The results presented here show upon cessation of intensity-controlled treadmill running exercise training, the stimulus for c-kitpos eCSC activation, new cardiomyocyte and capillary formation is lost, as is the hypertrophic response of the cardiomyocytes. Indeed, detraining leads to regression of the exercise-induced anatomical and functional benefits with LV mass and wall thickness, cardiac function, and maximal exercise capacity returning to levels similar to their CTRL counterparts.

Detraining leads to lack of eCSC activation and cardiomyocyte and capillary hyperplasia

The degree of new cardiomyocyte formation (BrdUpos and Ki67pos cardiomyocytes) with exercise training reported here closely matches what we and others found previously (Boström et al. 2010; Waring et al. 2014). The lack of new cardiomyocyte and capillary formation during the detraining period was accompanied by a reduction in c-kitpos CD45neg eCSC activation, with levels in DTR animals similar to CTRL. We previously showed that with exercise training there is an increase in key growth factors in the myocardium which act as activating factors on c-kitpos eCSCs, stimulating their multiplication and differentiation toward the cardiomyocyte and endothelial lineage (Waring et al. 2014). The present findings suggest that this growth factor upregulation is rapidly lost with detraining, concomitant with a return of the eCSCs to quiescence and normal cardiac homeostasis. That just 4-weeks of detraining can revert the exercise-induced cellular and physiological adaptations to levels of CTRL has important implications for physical inactivity as a major risk factor for heart disease and failure.
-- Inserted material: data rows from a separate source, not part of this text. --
/-- The header of the image of a profile (R157): version, item count, total length. -/
def headerBytes (p : Profile) : List Byte :=
  [1, p.requests.length, 17 + 8 * p.requests.length, 0].map (BitVec.ofNat 8)

/-- The image of a profile from offset 4 up: its bytes and the checksum (R157). -/
def imageBody (p : Profile) : List Byte :=
  profileBytes p ++ [0 - (headerBytes p ++ profileBytes p).foldl (· + ·) 0]

/-- The image bytes of a run. -/
def imageBytes (run : List Transfer) : List Byte :=
  run.filterMap fun x => match x with | .received b => some b | .acknowledged => none

/-- The read in progress after a run of bytes of a transaction that ends with the image byte that makes `size`: bytes
received rises by 1 for each image byte (R80), which comes after the part's three bytes; a run without one acknowledges
bytes of the part's. -/
def readOn (size : Nat) (r : ReadRecord) (run : List Transfer) : ReadRecord :=
  { r with
    sent := if imageBytes run = [] then min 3 (r.sent + run.length) else 3
    bytes := r.bytes ++ (imageBytes run).take (size - r.bytes.length) }

/-- What that run shows on the link: the bytes of the part's acknowledged, then the image bytes, each acknowledged but the
last of the transaction (R80, R81). -/
def passing (size : Nat) (r : ReadRecord) (run : List Transfer) : List BusItem :=
  let left := size - r.bytes.length
  (List.range' r.sent ((readOn size r run).sent - r.sent)).flatMap (partByte r.phase)
    ++ ((imageBytes run).take left).zipIdx.map fun b => .received b.1 (decide (b.2 + 1 < left))

/-- `s` with these items on the identification link as the step's only output. -/
def onLink (items : List BusItem) (s : State) : State := { s with out := { Outputs.nothing with ident := items } }

end Sys2Proof.Expected
end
The source of newly formed cardiomyocytes is currently hotly debated, with evidence that a very small number of new, cycling cardiomyocytes are the product of preexisting cardiomyocytes (Senyo et al. 2013). Other evidence suggests that new cardiomyocytes predominantly originate from resident endogenous cardiac stem/progenitor cells (Hsieh et al. 2007; Loffredo et al. 2011; Ellison et al. 2013). We and others have previously shown through lineage tracing that c-kitpos eCSCs give rise to new cardiomyocytes in vivo (Ellison et al. 2013; van Berlo et al. 2014), and that a precursor–product relationship exists between eCSC activation and new cardiomyocyte formation following exercise training (Waring et al. 2014).
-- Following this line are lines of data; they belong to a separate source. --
-- ==== Sys2Proof/Certificates/Slice0/Obligations.lean ====
section
/-! DEFINITION. The statements for the provers. Each docstring names the rule a statement formalises. -/

open Sys2Proof Sys2Proof.Machine Sys2Proof.Expected

/-! ### The step, the resets, the invariant -/

/-- A step with command `c` at the front of the queue is `exec c` on the state with the queue's rest (the row's law for
a block); on an empty queue the part idles (the model's choice, log 2). -/
def Obligations.StepTakesFrontCommand : Prop :=
  (∀ (s : State) (c : Instr) (rest : List Instr),
    step { s with pending := c :: rest } = exec c { s with pending := rest }) ∧
  ∀ s : State, s.pending = [] → step s = .next s

/-- The state right after reset meets `Safe`. That the state after reset is the one right after part reset ended, with no
module seated, is the model's choice (log 6). -/
def Obligations.ResetStateIsSafe : Prop := Safe State.reset

/-- `Safe` is kept by every step, whatever command stands at the front of the queue (R9, R10, R12, R18, R25, R38, R50,
R55, R75, R90, R97, R142, R149, R158). -/
def Obligations.StepKeepsSafe : Prop :=
  ∀ s t : State, Safe s → step s = .next t → Safe t

/-- Every step keeps slots, links, the Identification Queue, timers and the power account in agreement: R75's and R90's
tables, R50's and R55's "exactly when", the budget never exceeded, and every record at its reset value while part reset
is in force (R158). -/
def Obligations.StepKeepsSlotsAgreed : Prop :=
  ∀ s t : State, Safe s → step s = .next t →
    LifecycleHeld t ∧ ResetHeld t ∧ PowerHeld t ∧ TimersHeld t ∧ RangesHeld t

/-- Every step keeps the counts of accesses: references equal queue entries plus IN_FLIGHT tags (R18), queues and tags
within their limits and empty where the rules say so (R38, R97), and each host tag IN_FLIGHT exactly while one answer is
owed (R149). -/
def Obligations.StepKeepsAccessesCounted : Prop :=
  ∀ s t : State, Safe s → step s = .next t → ReferencesHeld t ∧ QueuesHeld t ∧ HostTagsHeld t

/-- PART_RESET takes every router record to the values of R123: cause sets empty, sources disabled on line 0 with
priority 0, in-service sets empty, every line deasserted. -/
def Obligations.PartResetClearsRouter : Prop :=
  ∀ s : State, ∃ t, exec .partReset s = .next t ∧
    (∀ i, t.sources.get i = { causes := 0, enable := false, line := 0, priority := 0 }) ∧
    (∀ l, t.lines.get l = 0) ∧ ∀ l, t.lineAsserted l = false

/-- PART_RESET takes every other record to the value its chapter gives (R2, R50, R75, R78, R109, R125, R135, R139, R149),
leaves every transmitter idle and the identification link released with no slot connected (R78, R90), and keeps the input
levels, the sampled straps (R152) and the queue of commands (the model's choice, log 6); while part reset is in force
nothing but the levels and the end of reset changes a record (R158). -/
def Obligations.PartResetHoldsRecords : Prop :=
  (∀ s : State, ∃ t, exec .partReset s = .next t ∧ t.partReset = true ∧
    (∀ w, t.windows.get w = .free) ∧
    (∀ n, t.slots.get n =
      { state := .empty, profile := none, committedUnits := 0, mainPower := false, usableTags := none, posted := none,
        settleTimer := none, removalFilter := none, powerTimer := none, quiesceTimer := none }) ∧
    (∀ n, (t.links.get n).state = .down ∧ (t.links.get n).queue = [] ∧ (t.links.get n).trainingTimer = none ∧
      ∀ k, (t.links.get n).tags.get k = .free) ∧
    (∀ n, t.transmits n = none) ∧ t.identQueue = [] ∧
    (t.ident = .idle ∧ t.ident.select = none ∧ t.ident.released = true) ∧
    (t.engine.state = .idle ∧ t.engine.overrun = false ∧ t.engine.takenCode = 0 ∧
      ∀ k, t.engine.operands.get k = 0 ∧ t.engine.takenOperands.get k = 0 ∧ t.engine.results.get k = 0) ∧
    t.config = { settle := .ms100, power := .ms100, completion := .ms2, clock := .khz100, budget := 0 } ∧
    (∀ k, t.tickets.get k = { sequence := 0, body := .free }) ∧
    (∀ a, t.hostTable.get a = false) ∧
    t.hostReset = s.hostReset ∧ t.apStrap = s.apStrap ∧ t.cbStrap = s.cbStrap ∧ t.presence = s.presence ∧
    t.powerGood = s.powerGood ∧ t.pending = s.pending ∧ t.out = Outputs.nothing) ∧
  ∀ (s : State) (c : Instr), s.partReset = true → c ≠ .partReset → (∀ a b, c ≠ .partResetEnd a b) →
    ∃ t, exec c s = .next t ∧
      t = { s with hostReset := t.hostReset, presence := t.presence, powerGood := t.powerGood, out := Outputs.nothing }

/-- PART_RESET_END samples the straps (R152, R158), and each slot whose presence input is asserted begins SETTLING with
the settle time of the configuration record (R50, R51, R135); no other record changes. That the sampled straps are
operands, and that the presence levels are held during part reset, are the model's choices (log 6). -/
def Obligations.PartResetEndSamplesInputs : Prop :=
  ∀ (s : State) (apsel : Bool) (cbsel : BitVec 2), s.partReset = true → ∃ t,
    exec (.partResetEnd apsel cbsel) s = .next t ∧
    (∀ n, t.slots.get n =
      if s.presence.get n then
        { s.slots.get n with state := .settling, settleTimer := some (settleDuration s.config.settle) }
      else s.slots.get n) ∧
    t = { s with
          partReset := false, apStrap := apsel, cbStrap := cbsel, slots := t.slots, out := Outputs.nothing }

/-! ### Host requests -/

/-- The Aperture Decoder's checks in order (R29), with the misalignment of R30, the lookup results of R31, the rights
table of R32 and the full queue of R33: the first check that fails gives the response in the same step, the host tag is
free, and nothing else changes. -/
def Obligations.RefusedAccessAnswersOnly : Prop :=
  ∀ (s : State) (tag : HostTag) (op : Op) (addr : Word) (size : Size) (data : Word) (offset : Nat),
    claiming s tag → inAperture s addr offset →
    (addr.toNat % bytes size ≠ 0 →
      exec (.apertureAccess tag op addr size data) s = .next (responding tag .misaligned none s)) ∧
    (addr.toNat % bytes size = 0 →
      ((∀ u, (s.windows.get u).covers (offset / 4096) = false) →
        exec (.apertureAccess tag op addr size data) s = .next (responding tag .noWindow none s)) ∧
      ∀ w, coveredBy s (offset / 4096) w →
        ((∀ m refs, s.windows.get w ≠ .opened m refs) →
          exec (.apertureAccess tag op addr size data) s = .next (responding tag .windowClosed none s)) ∧
        ∀ m refs, s.windows.get w = .opened m refs →
          (m.rights = .read ∧ op = .write ∨ m.rights = .write ∧ op = .read →
            exec (.apertureAccess tag op addr size data) s = .next (responding tag .denied none s)) ∧
          (¬(m.rights = .read ∧ op = .write ∨ m.rights = .write ∧ op = .read) →
            16 ≤ (s.links.get m.slot).queue.length →
            exec (.apertureAccess tag op addr size data) s = .next (responding tag .retry none s)))

/-- Acceptance (R34, with R4, R35 and R37): the reference rises by 1, one entry with the translated address is appended at
the tail, a write through a MEM window is answered OK with its tag freed, and every other access leaves its tag in
flight. Which bits of the data word make up byte lane k is the model's reading (log 9). -/
def Obligations.AcceptedAccessQueuesEntry : Prop :=
  ∀ (s : State) (tag : HostTag) (op : Op) (addr : Word) (size : Size) (data : Word) (offset : Nat) (w : WinIx)
    (m : Mapping) (refs : Nat),
    claiming s tag → inAperture s addr offset → addr.toNat % bytes size = 0 → coveredBy s (offset / 4096) w →
    s.windows.get w = .opened m refs → ¬(m.rights = .read ∧ op = .write ∨ m.rights = .write ∧ op = .read) →
    (s.links.get m.slot).queue.length < 16 →
    let isPosted : Bool := m.kind == .mem && op == .write
    let entry : Entry :=
      { window := w
        op
        addr := BitVec.ofNat 32 (m.moduleBase * 4096 + offset - m.base * 4096)
        size
        data := if op = .write then
            (List.range (bytes size)).map fun i => (data >>> (8 * (addr.toNat % 4 + i))).setWidth 8
          else []
        hostTag := if isPosted then none else some tag }
    let accepted : State :=
      { s with
        windows := s.windows.put w (.opened m (refs + 1))
        links := s.links.put m.slot
          { s.links.get m.slot with queue := (s.links.get m.slot).queue ++ [entry] }
        hostTable := s.hostTable.put tag (!isPosted) }
    exec (.apertureAccess tag op addr size data) s =
      .next (if isPosted then responding tag .ok none accepted else silent accepted)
The continued elevation of cardiomyocyte number and capillary density following detraining shown here indicates that despite the loss of the hypertrophic and hyperplasic stimuli, cessation of training does not stimulate/initiate a program of myocardial cell loss. Interestingly, we also show that exercise training is a hypertrophic stimulus for the newly formed BrdU-positive cardiomyocytes, which leads to improved maturation. Enhancing maturation of stem-cell-derived cardiomyocytes is an important, ongoing strategy in regenerative medicine and cardiology.
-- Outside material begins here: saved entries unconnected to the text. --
-- ==== Sys2Proof/Tests/Slice0.lean ====
section
/-! SUPPORT. Tests of one step each, with the values of the spec's own examples, and a witness for the hypotheses of
every statement. The states below are those of the worked sequences (chapters 1 to 10). -/

namespace Sys2Proof.Tests

open Sys2Proof.Machine Sys2Proof.Expected

/-! ### The states of the worked sequences -/

/-- The state after one command; every command answers a next state. -/
def after (c : Instr) (s : State) : State :=
  match exec c s with
  | .next t => t
  | _ => s

/-- A command in execution with these taken operand words. -/
def issued (code : Word) (o : Tbl 4 Word) (s : State) : State :=
  s.putEngine { s.engine with state := .executing, takenCode := code, takenOperands := o }

/-- 10.1: the two requests of 1.11, power units 12, cause mask with causes 0 and 4. -/
def profile3 : Profile where
  vendorCode := 0x1234
  moduleKind := 0x5678
  revision := 0x02
  powerUnits := 12
  attentionMask := 0x11
  hardwareBuild := 0x07
  serial := 0xA1B2C3D4
  requests :=
    [{ kind := .mem, writable := true, alignment := 4, pages := 256, base := 0 },
      { kind := .reg, writable := false, alignment := 0, pages := 4, base := 0x80000 }]

/-- 1.11: windows 0, 1 and 2 of slot 3. -/
def mapping0 : Mapping where
  slot := 3
  request := some 0
  kind := .mem
  rights := .readWrite
  base := 4096
  pages := 256
  moduleBase := 0

/-- 1.11 -/
def mapping1 : Mapping where
  slot := 3
  request := some 1
  kind := .reg
  rights := .read
  base := 4352
  pages := 4
  moduleBase := 0x80000

/-- 1.11 -/
def mapping2 : Mapping where
  slot := 3
  request := none
  kind := .reg
  rights := .readWrite
  base := 4608
  pages := 8
  moduleBase := 0x80000

/-- 10.1 start: a budget of 40 units, SLOT(3) enabled on line 0 at priority 4. -/
def start : State :=
  { State.reset with config := { PartConfig.reset with budget := 40 } }.putSource 11
    { Source.reset with enable := true, priority := 4 }

/-- A slot record with the profile held. -/
def holding (state : SlotState) : Slot := { Slot.reset with state, profile := some profile3 }

/-- A powered slot record: 12 units committed. -/
def powered (state : SlotState) : Slot := { holding state with committedUnits := 12, mainPower := true }

/-- A ticket record OPEN for an operation, its sequence 1. -/
def opened (op : TicketOp) : Ticket := { sequence := 1, body := .opened op }

/-- 10.1: slot 3 IDENTIFIED, the windows of 1.11 STAGED. -/
def identified : State :=
  (((start.putSlot 3 (holding .identified)).putWindow 0 (.staged mapping0)).putWindow 1 (.staged mapping1)).putWindow 2
    (.staged mapping2)

/-- 10.1: slot 3 POWERING, its power timer in this phase, ticket 8 OPEN. -/
def powering (timer : PowerTimer) : State :=
  (identified.putSlot 3 { powered .powering with powerTimer := some timer }).putTicket 0 (opened (.admission 3))

/-- 10.1: slot 3 LINKING, its link TRAINING. -/
def linking : State :=
  ((identified.putSlot 3 (powered .linking)).putTicket 0 (opened (.admission 3))).putLink 3
    { Link.reset with state := .training, trainingTimer := some 20000 }

/-- 10.1: slot 3 ACTIVE with 4 usable tags, before its windows are opened; ticket record 0 is FREE, sequence 1. -/
def admitted : State :=
  ((identified.putSlot 3 { powered .active with usableTags := some 4 }).putTicket 0
    { sequence := 1, body := .free }).putLink 3 { Link.reset with state := .up }

/-- 10.1, end: slot 3 ACTIVE, windows 0, 1 and 2 OPEN. -/
def active : State :=
  ((admitted.putWindow 0 (.opened mapping0 0)).putWindow 1 (.opened mapping1 0)).putWindow 2 (.opened mapping2 0)

/-- An in-flight request of window 0 of slot 3. -/
def request (op : Op) (addr : Word) (size : Size) (hostTag : Option HostTag) : TagRecord where
  window := 0
  hostTag := hostTag
  orphaned := false
  op := op
  addr := addr
  size := size
  timer := 2000

/-- 10.2 start: accesses A, B and C in flight through window 0. -/
def traffic : State :=
  (((active.putWindow 0 (.opened mapping0 3)).putLink 3
    { Link.reset with
      state := .up
      tags := (((Tbl.fill .free).put 0 (.inFlight (request .read 0x40 .four (some 2)))).put 1
        (.inFlight (request .write 0x1000 .four none))).put 2 (.inFlight (request .read 0x2002 .two (some 4))) }).putHostTag
    2 true).putHostTag 4 true

/-- 10.2: window 0 CLOSING with TO_FREE under ticket 16, C alone in flight. -/
def lastReference : State :=
  (((active.putWindow 0 (.closing mapping0 1 .toFree (some 16))).putTicket 0
    { sequence := 2, body := .opened (.close 0) }).putLink 3
    { Link.reset with
      state := .up
      tags := (Tbl.fill .free).put 2 (.inFlight (request .read 0x2002 .two (some 4))) }).putHostTag 4 true

/-- A queue entry of window 0: a posted write. -/
def postedEntry : Entry where
  window := 0
  op := .write
  addr := 0x100
  size := .four
  data := [0x11, 0x22, 0x33, 0x44]
  hostTag := none

/-- A queue entry of window 0: a READ for host tag 6. -/
def readEntry : Entry := { postedEntry with op := .read, data := [], hostTag := some 6 }

/-- 2.7: sixteen entries queued through window 0, the last a READ for host tag 6, and tag 0 STALE. -/
def full : State :=
  ((active.putWindow 0 (.opened mapping0 16)).putLink 3
    { Link.reset with
      state := .up
      queue := List.replicate 15 postedEntry ++ [readEntry]
      tags := (Tbl.fill .free).put 0 (.stale (request .read 0x40 .four (some 2))) }).putHostTag 6 true

/-- A posted write and a READ for host tag 6 queued through window 0. -/
def queued : State :=
  ((active.putWindow 0 (.opened mapping0 2)).putLink 3
    { Link.reset with state := .up, queue := [postedEntry, readEntry] }).putHostTag 6 true

/-- 3.14: slot 3 EJECTING with one READ in flight, window 0 CLOSING, the removal filter running. -/
def ejecting : State :=
  ((((admitted.putSlot 3 { powered .ejecting with usableTags := some 4, removalFilter := some 2000 }).putWindow 0
    (.closing mapping0 1 .toStaged none)).putTicket 0 (opened (.ejection 3))).putLink 3
    { Link.reset with
      state := .up
      tags := (Tbl.fill .free).put 0 (.inFlight (request .read 0x40 .four (some 2))) }).putHostTag 2 true

/-- 10.4: slot 3 EJECTING, QUIESCE sent, the quiesce timer running. -/
def quiescing : State :=
  (((admitted.putSlot 3 { powered .ejecting with usableTags := some 4, quiesceTimer := some 10000 }).putTicket 0
    (opened (.ejection 3))).putLink 3 { Link.reset with state := .quiescing })

/-- A slot FAULTED with a held profile. -/
def faulted : State := identified.putSlot 3 (holding (.faulted .linkLost))

/-- The read in progress of slot 4 (4.9); the part's bytes of its transaction are acknowledged once image bytes of it have
come. -/
def readOf (attempt : Nat) (phase : Phase) (bytes : List Byte) (imageLength : Option Nat) : ReadRecord where
  slot := 4
  attempt := attempt
  clock := .khz100
  phase := phase
  sent := if bytes.length = 0 ∨ bytes.length = 4 then 0 else 3
  bytes := bytes
  imageLength := imageLength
The degree to which capillary density was increased following exercise seen here is in agreement with that of other groups (Efthimiadou et al. 2004, 2006; Marini et al. 2008). Furthermore, previous studies have reported much lower increases (10–20%) in capillary density following exercise training (Iemitsu et al. 2006; Leosco et al. 2008), however, these were in much older animals suggesting that the intensity of the response to exercise declines with age. In agreement with the present findings, Marini et al. (2008) also reported that increased capillary density gained through exercise training persisted but did not continue to increase during a detraining period, showing a small but nonsignificant decline in capillary density similar to our own. The small decline in capillary density after detraining may be due to some capillaries contributing/fusing to increase arteriole size and number (White et al. 1998). Whether the number of new cardiomyocytes and capillaries formed through exercise training, decline further following a longer period of detraining and the mechanism that governs this remains to be ascertained.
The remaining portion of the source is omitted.